France is another point in question and I know I’ve mentioned it before but it needs to be said. It is a great country, warm weather for the beaches in the south, skiing in the north, good farming land in the middle, great food to eat, the best wines, cheeses, fine art, culture, history (not as good as England though, calm down) and beautiful places to visit and see. Unfortunately the people are horrible to you, unless you’re French as well. They are so beyond superior that I can’t even find a word in any language to describe them, they think that the European way is basically the French way, if not then they are out on strike. Just because they’ve got their own kissing they think they are better than the rest of us.

You see this balance in the smaller things in life as well, medicine being one. The plus side is that it makes you better, but to work it has to taste nasty. This holds true for food as well. Chocolate and alike taste nice but is bad for you, food that is bad for your waistline tastes lovely and makes you feel good but makes you look like a certain French tyre advertisement. This is why vegetables taste bad; if they tasted good then no one would have invented toffee popcorn. There has to be balance so anyone who thinks vegetables are nicer than chocolate is probably nasty to puppies all the time.

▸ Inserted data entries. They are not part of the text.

@[simp] theorem xFromSpLow_cfg : (s.xFromSpLow).cfg = s.cfg := by dsimp only [State.xFromSpLow]
@[simp] theorem xFromSpLow_a : (s.xFromSpLow).a = s.a := by dsimp only [State.xFromSpLow]
@[simp] theorem xFromSpLow_c : (s.xFromSpLow).c = s.c := by dsimp only [State.xFromSpLow]
@[simp] theorem xFromSpLow_d : (s.xFromSpLow).d = s.d := by dsimp only [State.xFromSpLow]
@[simp] theorem xFromSpLow_x : (s.xFromSpLow).x = toTryte (loTryte s.sp) := by dsimp only [State.xFromSpLow]
@[simp] theorem xFromSpLow_y : (s.xFromSpLow).y = s.y := by dsimp only [State.xFromSpLow]
@[simp] theorem xFromSpLow_f : (s.xFromSpLow).f = s.f := by dsimp only [State.xFromSpLow]
@[simp] theorem xFromSpLow_pc : (s.xFromSpLow).pc = s.pc := by dsimp only [State.xFromSpLow]
@[simp] theorem xFromSpLow_sp : (s.xFromSpLow).sp = s.sp := by dsimp only [State.xFromSpLow]
@[simp] theorem xFromSpLow_db : (s.xFromSpLow).db = s.db := by dsimp only [State.xFromSpLow]
@[simp] theorem xFromSpLow_al : (s.xFromSpLow).al = s.al := by dsimp only [State.xFromSpLow]
@[simp] theorem xFromSpLow_phase : (s.xFromSpLow).phase = s.phase := by dsimp only [State.xFromSpLow]
@[simp] theorem xFromSpLow_mem : (s.xFromSpLow).mem = s.mem := by dsimp only [State.xFromSpLow]

@[simp] theorem yFromSpHigh_cfg : (s.yFromSpHigh).cfg = s.cfg := by dsimp only [State.yFromSpHigh]
@[simp] theorem yFromSpHigh_a : (s.yFromSpHigh).a = s.a := by dsimp only [State.yFromSpHigh]
@[simp] theorem yFromSpHigh_c : (s.yFromSpHigh).c = s.c := by dsimp only [State.yFromSpHigh]
@[simp] theorem yFromSpHigh_d : (s.yFromSpHigh).d = s.d := by dsimp only [State.yFromSpHigh]
@[simp] theorem yFromSpHigh_x : (s.yFromSpHigh).x = s.x := by dsimp only [State.yFromSpHigh]
@[simp] theorem yFromSpHigh_y : (s.yFromSpHigh).y = toTryte (hiTryte s.sp) := by dsimp only [State.yFromSpHigh]
@[simp] theorem yFromSpHigh_f : (s.yFromSpHigh).f = s.f := by dsimp only [State.yFromSpHigh]
@[simp] theorem yFromSpHigh_pc : (s.yFromSpHigh).pc = s.pc := by dsimp only [State.yFromSpHigh]
@[simp] theorem yFromSpHigh_sp : (s.yFromSpHigh).sp = s.sp := by dsimp only [State.yFromSpHigh]
@[simp] theorem yFromSpHigh_db : (s.yFromSpHigh).db = s.db := by dsimp only [State.yFromSpHigh]
@[simp] theorem yFromSpHigh_al : (s.yFromSpHigh).al = s.al := by dsimp only [State.yFromSpHigh]
@[simp] theorem yFromSpHigh_phase : (s.yFromSpHigh).phase = s.phase := by dsimp only [State.yFromSpHigh]
@[simp] theorem yFromSpHigh_mem : (s.yFromSpHigh).mem = s.mem := by dsimp only [State.yFromSpHigh]

@[simp] theorem addOperand_cfg (src : AddSource) (k : AddKind) (m : Tryte) : (s.addOperand src k m).cfg = s.cfg := by dsimp only [State.addOperand]
@[simp] theorem addOperand_a (src : AddSource) (k : AddKind) (m : Tryte) : (s.addOperand src k m).a = (addByMode s.f s.a m (addIncrement s.cfg.adddbDelta s.f.cb src k)).1 := by dsimp only [State.addOperand]
@[simp] theorem addOperand_c (src : AddSource) (k : AddKind) (m : Tryte) : (s.addOperand src k m).c = s.c := by dsimp only [State.addOperand]
@[simp] theorem addOperand_d (src : AddSource) (k : AddKind) (m : Tryte) : (s.addOperand src k m).d = s.d := by dsimp only [State.addOperand]
@[simp] theorem addOperand_x (src : AddSource) (k : AddKind) (m : Tryte) : (s.addOperand src k m).x = s.x := by dsimp only [State.addOperand]
@[simp] theorem addOperand_y (src : AddSource) (k : AddKind) (m : Tryte) : (s.addOperand src k m).y = s.y := by dsimp only [State.addOperand]
@[simp] theorem addOperand_f (src : AddSource) (k : AddKind) (m : Tryte) : (s.addOperand src k m).f = (addByMode s.f s.a m (addIncrement s.cfg.adddbDelta s.f.cb src k)).2 := by dsimp only [State.addOperand]
@[simp] theorem addOperand_pc (src : AddSource) (k : AddKind) (m : Tryte) : (s.addOperand src k m).pc = s.pc := by dsimp only [State.addOperand]
@[simp] theorem addOperand_sp (src : AddSource) (k : AddKind) (m : Tryte) : (s.addOperand src k m).sp = s.sp := by dsimp only [State.addOperand]
@[simp] theorem addOperand_db (src : AddSource) (k : AddKind) (m : Tryte) : (s.addOperand src k m).db = s.db := by dsimp only [State.addOperand]
@[simp] theorem addOperand_al (src : AddSource) (k : AddKind) (m : Tryte) : (s.addOperand src k m).al = s.al := by dsimp only [State.addOperand]
@[simp] theorem addOperand_phase (src : AddSource) (k : AddKind) (m : Tryte) : (s.addOperand src k m).phase = s.phase := by dsimp only [State.addOperand]
@[simp] theorem addOperand_mem (src : AddSource) (k : AddKind) (m : Tryte) : (s.addOperand src k m).mem = s.mem := by dsimp only [State.addOperand]

@[simp] theorem addRegD_cfg (k : AddKind) : (s.addRegD k).cfg = s.cfg := by dsimp only [State.addRegD, State.addOperand]
@[simp] theorem addRegD_a (k : AddKind) : (s.addRegD k).a = (addByMode s.f s.a (toBus s.f.bu s.d) (addIncrement s.cfg.adddbDelta s.f.cb .regD k)).1 := by dsimp only [State.addRegD, State.addOperand]
@[simp] theorem addRegD_c (k : AddKind) : (s.addRegD k).c = s.c := by dsimp only [State.addRegD, State.addOperand]
@[simp] theorem addRegD_d (k : AddKind) : (s.addRegD k).d = s.d := by dsimp only [State.addRegD, State.addOperand]
@[simp] theorem addRegD_x (k : AddKind) : (s.addRegD k).x = s.x := by dsimp only [State.addRegD, State.addOperand]
@[simp] theorem addRegD_y (k : AddKind) : (s.addRegD k).y = s.y := by dsimp only [State.addRegD, State.addOperand]
@[simp] theorem addRegD_f (k : AddKind) : (s.addRegD k).f = (addByMode s.f s.a (toBus s.f.bu s.d) (addIncrement s.cfg.adddbDelta s.f.cb .regD k)).2 := by dsimp only [State.addRegD, State.addOperand]
@[simp] theorem addRegD_pc (k : AddKind) : (s.addRegD k).pc = s.pc := by dsimp only [State.addRegD, State.addOperand]
@[simp] theorem addRegD_sp (k : AddKind) : (s.addRegD k).sp = s.sp := by dsimp only [State.addRegD, State.addOperand]
@[simp] theorem addRegD_db (k : AddKind) : (s.addRegD k).db = s.db := by dsimp only [State.addRegD, State.addOperand]
@[simp] theorem addRegD_al (k : AddKind) : (s.addRegD k).al = s.al := by dsimp only [State.addRegD, State.addOperand]
@[simp] theorem addRegD_phase (k : AddKind) : (s.addRegD k).phase = s.phase := by dsimp only [State.addRegD, State.addOperand]
@[simp] theorem addRegD_mem (k : AddKind) : (s.addRegD k).mem = s.mem := by dsimp only [State.addRegD, State.addOperand]

@[simp] theorem setFlag_cfg (sel : FlagSel) (v : Tryte) : (s.setFlag sel v).cfg = s.cfg := by dsimp only [State.setFlag]
@[simp] theorem setFlag_a (sel : FlagSel) (v : Tryte) : (s.setFlag sel v).a = s.a := by dsimp only [State.setFlag]
@[simp] theorem setFlag_c (sel : FlagSel) (v : Tryte) : (s.setFlag sel v).c = s.c := by dsimp only [State.setFlag]
@[simp] theorem setFlag_d (sel : FlagSel) (v : Tryte) : (s.setFlag sel v).d = s.d := by dsimp only [State.setFlag]
@[simp] theorem setFlag_x (sel : FlagSel) (v : Tryte) : (s.setFlag sel v).x = s.x := by dsimp only [State.setFlag]
@[simp] theorem setFlag_y (sel : FlagSel) (v : Tryte) : (s.setFlag sel v).y = s.y := by dsimp only [State.setFlag]
@[simp] theorem setFlag_f (sel : FlagSel) (v : Tryte) : (s.setFlag sel v).f = s.f.setBy s.cfg.flagToggle sel (valB v) := by dsimp only [State.setFlag]
@[simp] theorem setFlag_pc (sel : FlagSel) (v : Tryte) : (s.setFlag sel v).pc = s.pc := by dsimp only [State.setFlag]
@[simp] theorem setFlag_sp (sel : FlagSel) (v : Tryte) : (s.setFlag sel v).sp = s.sp := by dsimp only [State.setFlag]
@[simp] theorem setFlag_db (sel : FlagSel) (v : Tryte) : (s.setFlag sel v).db = s.db := by dsimp only [State.setFlag]
@[simp] theorem setFlag_al (sel : FlagSel) (v : Tryte) : (s.setFlag sel v).al = s.al := by dsimp only [State.setFlag]
@[simp] theorem setFlag_phase (sel : FlagSel) (v : Tryte) : (s.setFlag sel v).phase = s.phase := by dsimp only [State.setFlag]
@[simp] theorem setFlag_mem (sel : FlagSel) (v : Tryte) : (s.setFlag sel v).mem = s.mem := by dsimp only [State.setFlag]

I know women are complicated creatures, but they still have to live within a balanced universe, their counter balance is of course men. Women usually have a wardrobe full of shoes, men just the ones they need. Women have an outfit for every occasion; men only have shirts and ties that match because they can buy them in a set. Women buy a house because they see the potential and how it can be changed and improved. Men buy a house because they like it. Women don’t want men to ask them what they want; they want men to surprise them and do the hoovering without being prompted. Men are just confused. Men ask for what they want, women are playing some strange opposites game that men don’t know the rules to. Beer makes women more attractive and makes men less attractive. Those are the rules and who am I to say otherwise.

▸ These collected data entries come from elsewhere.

-- ==== Sys2Proof/Laws/Ops.lean ====
section
/-!
SUPPORT. What each shared operation can do, said once: a later proof cites the lemma and does not unfold the operation.
-/

namespace Sys2Proof.Machine

variable (s : State)

/-- The outcome of an instruction is a next state exactly where its execution is a state. -/
theorem finish_next {r : Except Fault State} {t : State} :
    finish r = .next t ↔ ∃ u, r = .ok u ∧ t = u.endInstr := by
  cases r <;> simp [finish, eq_comm]

/-- No instruction ends in a refusal. -/
theorem finish_not_refused (r : Except Fault State) (q : Refusal) : finish r ≠ .refused q := by
  cases r <;> simp [finish]

/-- A bind that answers a value answers one on both sides. -/
theorem bind_ok {α β : Type} {x : Except Fault α} {g : α → Except Fault β} {b : β} :
    (x >>= g) = .ok b ↔ ∃ a, x = .ok a ∧ g a = .ok b := by
  cases x <;> simp [bind, Except.bind]

/-- A bind that stops stops on one of its sides. -/
theorem bind_error {α β : Type} {x : Except Fault α} {g : α → Except Fault β} {e : Fault} :
    (x >>= g) = .error e ↔ x = .error e ∨ ∃ a, x = .ok a ∧ g a = .error e := by
  cases x <;> simp [bind, Except.bind]

/-- What a tryte read answers: the valid cell, or the type's zero where nothing is mapped (R57, R61, R63). -/
theorem readOr_ok {z t : Tryte} {p : UWord} :
    s.readOr z p = .ok t ↔
      (s.cell (valU12 p) = some t ∧ validTryte t = true) ∨ (s.cell (valU12 p) = none ∧ t = z) := by
  unfold State.readOr raiseTritInvariant
  generalize s.cell (valU12 p) = c
  cases c with
  | none => exact ⟨fun h => by cases h; exact .inr ⟨rfl, rfl⟩, fun h => by
      rcases h with ⟨h, -⟩ | ⟨-, rfl⟩
      · cases h
      · rfl⟩
  | some u =>
    dsimp only
    by_cases hv : validTryte u = true
    · rw [if_pos hv]
      exact ⟨fun h => by cases h; exact .inl ⟨rfl, hv⟩, fun h => by
        rcases h with ⟨h, -⟩ | ⟨h, -⟩ <;> cases h
        rfl⟩
    · rw [if_neg hv]
      exact ⟨fun h => (by cases h), fun h => by
        rcases h with ⟨h, h2⟩ | ⟨h, -⟩ <;> cases h
        exact absurd h2 hv⟩

/-- When a tryte read stops: the mapped cell is no valid pattern (R63). -/
theorem readOr_error {z : Tryte} {p : UWord} {e : Fault} :
    s.readOr z p = .error e ↔
      ∃ t, s.cell (valU12 p) = some t ∧ validTryte t = false ∧ e = .tritInvariantViolation p := by
  unfold State.readOr raiseTritInvariant
  generalize s.cell (valU12 p) = c
  cases c with
  | none => exact ⟨fun h => (by cases h), fun ⟨_, h, _⟩ => (by cases h)⟩
  | some u =>
    dsimp only
    by_cases hv : validTryte u = true
    · rw [if_pos hv]
      exact ⟨fun h => (by cases h), fun ⟨_, h, h2, _⟩ => by
        cases h; rw [hv] at h2; cases h2⟩
    · rw [if_neg hv]
      exact ⟨fun h => by cases h; exact ⟨u, rfl, by simpa using hv, rfl⟩, fun ⟨_, _, _, h⟩ => by rw [h]⟩

/-- A data read is the read whose zero is that of the mode (R175). -/
theorem rdM_eq (p : UWord) :
    s.rdM p = s.readOr (match s.f.bu with | .balanced => 0x555#12 | .unbalanced => 0x000#12) p := by
  unfold State.rdM State.readB State.readU
  generalize s.f.bu = m
  cases m <;> rfl

/-- A read depends on the configuration and the memory alone. -/
theorem readOr_congr {s u : State} (hc : s.cfg = u.cfg) (hm : s.mem = u.mem) (z : Tryte) (p : UWord) :
    s.readOr z p = u.readOr z p := by
  simp only [State.readOr, State.cell, hc, hm]

/-- A data read depends on the configuration, the memory and the mode alone. -/
theorem rdM_congr {s u : State} (hc : s.cfg = u.cfg) (hm : s.mem = u.mem) (hb : s.f.bu = u.f.bu) (p : UWord) :
    s.rdM p = u.rdM p := by
  rw [rdM_eq, rdM_eq, hb, readOr_congr hc hm]

/-- The operand word taken whole (R176 to R178). -/
theorem takeWord_eq (w : UWord) :
    s.takeWord w = { s with db := hiTryte w, al := w, pc := incW (incW s.pc) } := by
  simp [State.takeWord, State.takeTryte, State.takeHigh, State.hiset]

/-- Following the pointer at AL: AL becomes the pointer word and DB its high tryte (R183). -/
theorem followPointer_ok {u : State} :
    s.followPointer = .ok u ↔ ∃ p, s.pointerAt s.al = .ok p ∧ u = { s with al := p, db := hiTryte p } := by
  simp only [State.followPointer, State.pointerLow, State.pointerHigh, State.pointerAt, State.readU, bind_ok]
  constructor
  · rintro ⟨s1, ⟨lo, hlo, h1⟩, hi, hhi, h2⟩
    cases h1
    cases h2
    exact ⟨_, ⟨lo, hlo, hi, by simpa [State.readOr, State.cell] using hhi, rfl⟩, by simp⟩
  · rintro ⟨p, ⟨lo, hlo, hi, hhi, hp⟩, rfl⟩
    cases hp
    exact ⟨_, ⟨lo, hlo, rfl⟩, hi, by simpa [State.readOr, State.cell] using hhi, by simp⟩

/-- A load access reads at AL and loads the datum (R186). -/
theorem loadAccess_ok {r : Reg} {u : State} :
    s.loadAccess r = .ok u ↔ ∃ b, s.rdM s.al = .ok b ∧ u = s.loadDatum r b := by
  rw [State.loadAccess, bind_ok]
  exact ⟨fun ⟨b, h, h2⟩ => ⟨b, h, by cases h2; rfl⟩, fun ⟨b, h, h2⟩ => ⟨b, h, by rw [h2]⟩⟩

/-- A store access writes DB and the cell at AL (R187). -/
theorem storeAccess_eq (r : Reg) :
    s.storeAccess r = ({ s with db := toBus s.f.bu (s.reg r) } : State).writeCell s.al (toBus s.f.bu (s.reg r)) := by
  simp [State.storeAccess]

end Sys2Proof.Machine
end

For every action there is an equal and opposite reaction Newton said and that is just the way of things. So just remember for all this happiness in December there is a cold, wet, miserable day in April when your car will breakdown in the middle of nowhere. When the battery on your phone dies and you miss the series finale of your favourite TV show just remember you were happy before and this payback means the universe doesn’t explode in a massive fireball of death and destruction.